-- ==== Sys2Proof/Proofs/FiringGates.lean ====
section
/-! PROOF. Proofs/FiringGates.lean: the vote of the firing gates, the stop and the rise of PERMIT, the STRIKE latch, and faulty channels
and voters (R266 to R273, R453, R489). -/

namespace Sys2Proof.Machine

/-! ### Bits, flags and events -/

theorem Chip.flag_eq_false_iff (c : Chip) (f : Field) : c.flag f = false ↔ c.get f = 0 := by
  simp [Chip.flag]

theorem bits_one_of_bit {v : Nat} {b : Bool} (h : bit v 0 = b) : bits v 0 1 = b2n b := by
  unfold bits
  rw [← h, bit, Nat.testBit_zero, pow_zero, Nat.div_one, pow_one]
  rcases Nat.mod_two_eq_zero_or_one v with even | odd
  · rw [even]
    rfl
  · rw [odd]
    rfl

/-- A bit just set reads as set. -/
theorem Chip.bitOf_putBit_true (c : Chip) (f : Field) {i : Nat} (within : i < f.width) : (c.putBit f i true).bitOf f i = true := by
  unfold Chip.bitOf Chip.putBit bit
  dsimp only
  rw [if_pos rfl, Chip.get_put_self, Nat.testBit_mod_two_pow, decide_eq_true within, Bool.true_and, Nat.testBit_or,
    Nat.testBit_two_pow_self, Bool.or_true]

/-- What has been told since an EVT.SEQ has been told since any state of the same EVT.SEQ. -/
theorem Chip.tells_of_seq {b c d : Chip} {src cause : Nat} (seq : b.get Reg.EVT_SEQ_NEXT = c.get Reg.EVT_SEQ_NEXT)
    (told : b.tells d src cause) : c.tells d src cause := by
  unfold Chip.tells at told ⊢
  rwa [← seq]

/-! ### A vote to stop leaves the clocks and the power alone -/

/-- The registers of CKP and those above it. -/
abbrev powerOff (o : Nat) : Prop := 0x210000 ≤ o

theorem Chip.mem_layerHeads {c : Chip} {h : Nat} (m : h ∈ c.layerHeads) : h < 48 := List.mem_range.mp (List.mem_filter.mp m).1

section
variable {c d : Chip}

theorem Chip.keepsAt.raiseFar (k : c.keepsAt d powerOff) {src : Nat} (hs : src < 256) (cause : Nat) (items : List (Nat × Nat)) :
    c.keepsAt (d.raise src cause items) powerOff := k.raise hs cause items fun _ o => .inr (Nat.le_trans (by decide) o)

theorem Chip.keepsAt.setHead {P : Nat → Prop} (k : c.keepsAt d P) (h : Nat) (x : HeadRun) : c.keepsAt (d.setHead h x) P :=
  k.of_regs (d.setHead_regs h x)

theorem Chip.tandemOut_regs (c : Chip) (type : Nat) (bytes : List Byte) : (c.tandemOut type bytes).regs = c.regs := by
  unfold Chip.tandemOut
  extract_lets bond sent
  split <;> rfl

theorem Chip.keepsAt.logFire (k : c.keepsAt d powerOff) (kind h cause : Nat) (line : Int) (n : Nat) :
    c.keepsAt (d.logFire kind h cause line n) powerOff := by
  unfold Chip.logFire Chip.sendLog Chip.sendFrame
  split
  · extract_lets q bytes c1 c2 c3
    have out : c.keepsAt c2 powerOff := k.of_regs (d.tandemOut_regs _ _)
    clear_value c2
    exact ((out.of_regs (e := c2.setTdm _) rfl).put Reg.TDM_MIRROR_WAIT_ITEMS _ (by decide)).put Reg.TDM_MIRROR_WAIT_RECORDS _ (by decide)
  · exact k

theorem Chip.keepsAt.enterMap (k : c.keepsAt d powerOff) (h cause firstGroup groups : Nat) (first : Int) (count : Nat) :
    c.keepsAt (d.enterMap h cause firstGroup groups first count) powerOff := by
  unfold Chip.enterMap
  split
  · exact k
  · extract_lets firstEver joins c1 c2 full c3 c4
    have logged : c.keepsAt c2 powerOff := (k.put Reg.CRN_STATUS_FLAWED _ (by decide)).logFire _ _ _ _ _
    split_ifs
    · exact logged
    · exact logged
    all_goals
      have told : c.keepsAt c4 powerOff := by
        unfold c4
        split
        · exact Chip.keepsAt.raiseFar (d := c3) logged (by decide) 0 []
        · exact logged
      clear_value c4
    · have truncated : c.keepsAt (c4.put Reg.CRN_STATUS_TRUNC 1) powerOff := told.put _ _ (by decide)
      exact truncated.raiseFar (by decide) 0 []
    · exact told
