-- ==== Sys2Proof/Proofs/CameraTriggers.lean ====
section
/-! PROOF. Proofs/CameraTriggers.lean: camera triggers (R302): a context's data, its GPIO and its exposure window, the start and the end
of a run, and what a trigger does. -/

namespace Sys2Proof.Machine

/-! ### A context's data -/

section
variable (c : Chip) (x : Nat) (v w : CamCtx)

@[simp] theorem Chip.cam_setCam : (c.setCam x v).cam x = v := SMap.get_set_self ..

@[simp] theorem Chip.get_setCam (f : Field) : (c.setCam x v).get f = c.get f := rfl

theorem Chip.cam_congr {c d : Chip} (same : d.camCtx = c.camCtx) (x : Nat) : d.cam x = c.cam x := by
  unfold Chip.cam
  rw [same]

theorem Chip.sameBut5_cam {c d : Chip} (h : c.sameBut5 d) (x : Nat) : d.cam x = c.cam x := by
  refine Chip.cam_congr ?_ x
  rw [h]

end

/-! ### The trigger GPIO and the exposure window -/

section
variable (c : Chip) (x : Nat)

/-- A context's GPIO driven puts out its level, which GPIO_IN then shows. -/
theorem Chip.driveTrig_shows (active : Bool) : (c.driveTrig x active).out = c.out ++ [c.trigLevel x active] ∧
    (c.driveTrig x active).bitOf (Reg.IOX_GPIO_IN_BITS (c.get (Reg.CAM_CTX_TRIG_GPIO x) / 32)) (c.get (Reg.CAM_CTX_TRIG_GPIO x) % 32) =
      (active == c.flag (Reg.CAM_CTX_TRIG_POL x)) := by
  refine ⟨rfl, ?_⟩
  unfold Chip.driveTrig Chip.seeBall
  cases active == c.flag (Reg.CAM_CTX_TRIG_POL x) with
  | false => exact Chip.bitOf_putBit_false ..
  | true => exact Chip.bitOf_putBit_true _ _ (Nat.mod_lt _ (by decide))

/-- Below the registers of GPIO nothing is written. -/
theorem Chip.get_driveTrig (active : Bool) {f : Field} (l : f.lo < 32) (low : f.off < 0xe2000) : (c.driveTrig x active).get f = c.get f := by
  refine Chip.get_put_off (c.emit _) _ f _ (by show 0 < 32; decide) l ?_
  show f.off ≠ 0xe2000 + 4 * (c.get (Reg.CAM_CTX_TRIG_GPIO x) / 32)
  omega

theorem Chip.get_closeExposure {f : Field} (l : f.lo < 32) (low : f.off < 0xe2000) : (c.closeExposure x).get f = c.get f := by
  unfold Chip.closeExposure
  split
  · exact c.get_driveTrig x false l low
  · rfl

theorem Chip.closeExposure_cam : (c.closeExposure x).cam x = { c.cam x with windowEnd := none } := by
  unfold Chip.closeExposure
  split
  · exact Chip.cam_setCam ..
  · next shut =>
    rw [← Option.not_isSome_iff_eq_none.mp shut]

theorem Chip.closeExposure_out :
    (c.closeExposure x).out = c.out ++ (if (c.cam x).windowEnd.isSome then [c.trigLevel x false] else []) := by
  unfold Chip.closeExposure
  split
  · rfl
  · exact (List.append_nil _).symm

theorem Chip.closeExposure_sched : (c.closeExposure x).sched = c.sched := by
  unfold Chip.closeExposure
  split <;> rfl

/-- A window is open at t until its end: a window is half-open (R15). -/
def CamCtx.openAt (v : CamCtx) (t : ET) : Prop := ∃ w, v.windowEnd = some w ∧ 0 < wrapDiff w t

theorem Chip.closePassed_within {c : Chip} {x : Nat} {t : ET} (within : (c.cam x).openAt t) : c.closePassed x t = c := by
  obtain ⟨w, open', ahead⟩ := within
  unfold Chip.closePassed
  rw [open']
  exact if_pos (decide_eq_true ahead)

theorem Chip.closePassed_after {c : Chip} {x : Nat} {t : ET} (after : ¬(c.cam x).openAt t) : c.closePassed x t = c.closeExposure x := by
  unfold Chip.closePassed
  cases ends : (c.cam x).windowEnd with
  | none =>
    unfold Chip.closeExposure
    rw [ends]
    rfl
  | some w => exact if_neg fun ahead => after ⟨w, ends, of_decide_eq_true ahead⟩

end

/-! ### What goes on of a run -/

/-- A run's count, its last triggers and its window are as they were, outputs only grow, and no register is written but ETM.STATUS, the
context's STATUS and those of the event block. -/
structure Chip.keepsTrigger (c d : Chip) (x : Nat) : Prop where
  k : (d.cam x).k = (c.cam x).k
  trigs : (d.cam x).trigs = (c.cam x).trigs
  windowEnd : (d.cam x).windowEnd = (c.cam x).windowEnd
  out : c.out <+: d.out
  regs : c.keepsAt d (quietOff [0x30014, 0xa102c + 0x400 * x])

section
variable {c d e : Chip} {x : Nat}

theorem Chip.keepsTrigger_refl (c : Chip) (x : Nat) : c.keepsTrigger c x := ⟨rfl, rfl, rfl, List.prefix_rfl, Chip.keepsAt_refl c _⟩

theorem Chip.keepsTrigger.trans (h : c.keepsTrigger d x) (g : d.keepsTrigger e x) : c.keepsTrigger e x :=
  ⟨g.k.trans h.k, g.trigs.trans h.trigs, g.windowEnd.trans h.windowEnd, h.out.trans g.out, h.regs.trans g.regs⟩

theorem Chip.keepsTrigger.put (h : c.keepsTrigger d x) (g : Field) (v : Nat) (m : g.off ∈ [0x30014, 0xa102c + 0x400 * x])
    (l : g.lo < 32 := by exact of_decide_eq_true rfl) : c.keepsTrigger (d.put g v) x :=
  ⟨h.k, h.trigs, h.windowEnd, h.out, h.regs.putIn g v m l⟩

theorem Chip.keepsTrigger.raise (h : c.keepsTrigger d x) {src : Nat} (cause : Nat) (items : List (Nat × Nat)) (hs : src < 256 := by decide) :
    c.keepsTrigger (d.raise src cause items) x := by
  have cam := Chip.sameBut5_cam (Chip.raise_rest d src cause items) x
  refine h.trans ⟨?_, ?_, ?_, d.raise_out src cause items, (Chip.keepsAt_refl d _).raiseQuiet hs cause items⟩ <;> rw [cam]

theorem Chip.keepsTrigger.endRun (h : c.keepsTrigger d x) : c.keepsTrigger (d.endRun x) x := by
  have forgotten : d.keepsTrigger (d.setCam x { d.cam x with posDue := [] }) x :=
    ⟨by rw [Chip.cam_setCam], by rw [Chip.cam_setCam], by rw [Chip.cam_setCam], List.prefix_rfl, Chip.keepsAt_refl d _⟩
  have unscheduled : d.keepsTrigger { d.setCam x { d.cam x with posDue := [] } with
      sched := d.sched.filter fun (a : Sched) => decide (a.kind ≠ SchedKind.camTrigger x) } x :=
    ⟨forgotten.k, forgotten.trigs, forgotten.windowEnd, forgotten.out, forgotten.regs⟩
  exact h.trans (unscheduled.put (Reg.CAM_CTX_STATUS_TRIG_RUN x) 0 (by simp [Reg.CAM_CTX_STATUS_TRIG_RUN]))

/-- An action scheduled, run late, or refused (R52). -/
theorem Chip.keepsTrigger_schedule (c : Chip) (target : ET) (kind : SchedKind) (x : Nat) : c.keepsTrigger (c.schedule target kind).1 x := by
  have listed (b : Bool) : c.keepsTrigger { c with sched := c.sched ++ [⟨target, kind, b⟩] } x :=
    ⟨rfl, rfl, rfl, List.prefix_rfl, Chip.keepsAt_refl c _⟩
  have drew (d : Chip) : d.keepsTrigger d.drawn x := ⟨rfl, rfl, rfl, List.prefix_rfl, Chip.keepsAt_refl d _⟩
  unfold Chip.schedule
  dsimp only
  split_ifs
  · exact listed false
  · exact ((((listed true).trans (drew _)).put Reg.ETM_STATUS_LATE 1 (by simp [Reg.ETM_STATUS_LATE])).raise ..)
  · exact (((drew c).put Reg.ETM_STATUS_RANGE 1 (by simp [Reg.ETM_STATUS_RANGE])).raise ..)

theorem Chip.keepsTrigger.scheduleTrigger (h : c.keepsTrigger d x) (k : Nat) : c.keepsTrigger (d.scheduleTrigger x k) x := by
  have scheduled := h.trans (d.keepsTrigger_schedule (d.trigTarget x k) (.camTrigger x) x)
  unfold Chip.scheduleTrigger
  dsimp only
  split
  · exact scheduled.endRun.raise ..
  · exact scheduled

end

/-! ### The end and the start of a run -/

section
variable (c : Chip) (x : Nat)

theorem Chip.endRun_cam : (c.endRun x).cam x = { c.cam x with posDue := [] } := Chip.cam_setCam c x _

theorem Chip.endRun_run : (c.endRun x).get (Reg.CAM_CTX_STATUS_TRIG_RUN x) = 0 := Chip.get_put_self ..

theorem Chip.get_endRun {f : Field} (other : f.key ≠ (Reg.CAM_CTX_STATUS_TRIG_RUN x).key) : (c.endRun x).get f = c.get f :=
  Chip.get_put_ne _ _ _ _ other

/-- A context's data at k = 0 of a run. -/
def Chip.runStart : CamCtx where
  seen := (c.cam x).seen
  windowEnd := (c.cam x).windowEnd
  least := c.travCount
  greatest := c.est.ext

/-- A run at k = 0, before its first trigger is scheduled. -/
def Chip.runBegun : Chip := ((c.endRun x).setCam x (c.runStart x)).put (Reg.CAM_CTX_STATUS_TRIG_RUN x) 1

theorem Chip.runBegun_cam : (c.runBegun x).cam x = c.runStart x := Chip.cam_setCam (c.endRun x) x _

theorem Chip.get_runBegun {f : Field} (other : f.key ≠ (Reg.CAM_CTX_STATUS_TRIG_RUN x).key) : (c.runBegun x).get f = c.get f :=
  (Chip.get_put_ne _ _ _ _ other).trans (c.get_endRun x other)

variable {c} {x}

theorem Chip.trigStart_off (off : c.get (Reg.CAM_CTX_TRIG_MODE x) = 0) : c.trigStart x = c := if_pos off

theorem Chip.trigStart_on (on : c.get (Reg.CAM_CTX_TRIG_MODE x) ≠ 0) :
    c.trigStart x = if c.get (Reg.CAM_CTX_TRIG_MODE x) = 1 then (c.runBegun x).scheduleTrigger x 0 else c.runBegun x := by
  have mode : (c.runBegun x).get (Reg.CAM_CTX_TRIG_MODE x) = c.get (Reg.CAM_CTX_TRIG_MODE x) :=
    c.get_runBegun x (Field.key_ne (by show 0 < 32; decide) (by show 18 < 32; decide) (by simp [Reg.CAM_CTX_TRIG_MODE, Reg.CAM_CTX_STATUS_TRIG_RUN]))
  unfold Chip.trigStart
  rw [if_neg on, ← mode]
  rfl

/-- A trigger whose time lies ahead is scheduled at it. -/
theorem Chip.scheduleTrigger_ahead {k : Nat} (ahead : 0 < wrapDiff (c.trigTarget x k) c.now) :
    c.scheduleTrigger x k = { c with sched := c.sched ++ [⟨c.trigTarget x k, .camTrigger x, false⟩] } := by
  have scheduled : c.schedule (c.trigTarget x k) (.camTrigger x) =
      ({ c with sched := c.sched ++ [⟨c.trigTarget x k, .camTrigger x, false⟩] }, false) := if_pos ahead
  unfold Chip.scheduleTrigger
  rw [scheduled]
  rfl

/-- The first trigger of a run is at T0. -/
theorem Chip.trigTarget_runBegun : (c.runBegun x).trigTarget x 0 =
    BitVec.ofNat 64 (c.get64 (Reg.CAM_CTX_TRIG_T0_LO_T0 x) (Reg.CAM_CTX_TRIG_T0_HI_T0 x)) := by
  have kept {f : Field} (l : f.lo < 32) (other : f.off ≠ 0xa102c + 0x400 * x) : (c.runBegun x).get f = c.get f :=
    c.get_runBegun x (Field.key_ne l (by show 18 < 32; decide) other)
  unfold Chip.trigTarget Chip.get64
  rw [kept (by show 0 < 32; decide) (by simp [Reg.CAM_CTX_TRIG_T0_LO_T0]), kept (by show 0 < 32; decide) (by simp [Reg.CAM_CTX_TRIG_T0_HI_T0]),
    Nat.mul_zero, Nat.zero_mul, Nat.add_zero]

*PROBLEM TO WORK ON*.
Pick out every line above that contains the word "ahead" and copy it.

*RESULT OF THE TASK*.
  obtain ⟨w, open', ahead⟩ := within
  exact if_pos (decide_eq_true ahead)
  | some w => exact if_neg fun ahead => after ⟨w, ends, of_decide_eq_true ahead⟩
/-- A trigger whose time lies ahead is scheduled at it. -/
theorem Chip.scheduleTrigger_ahead {k : Nat} (ahead : 0 < wrapDiff (c.trigTarget x k) c.now) :
      ({ c with sched := c.sched ++ [⟨c.trigTarget x k, .camTrigger x, false⟩] }, false) := if_pos ahead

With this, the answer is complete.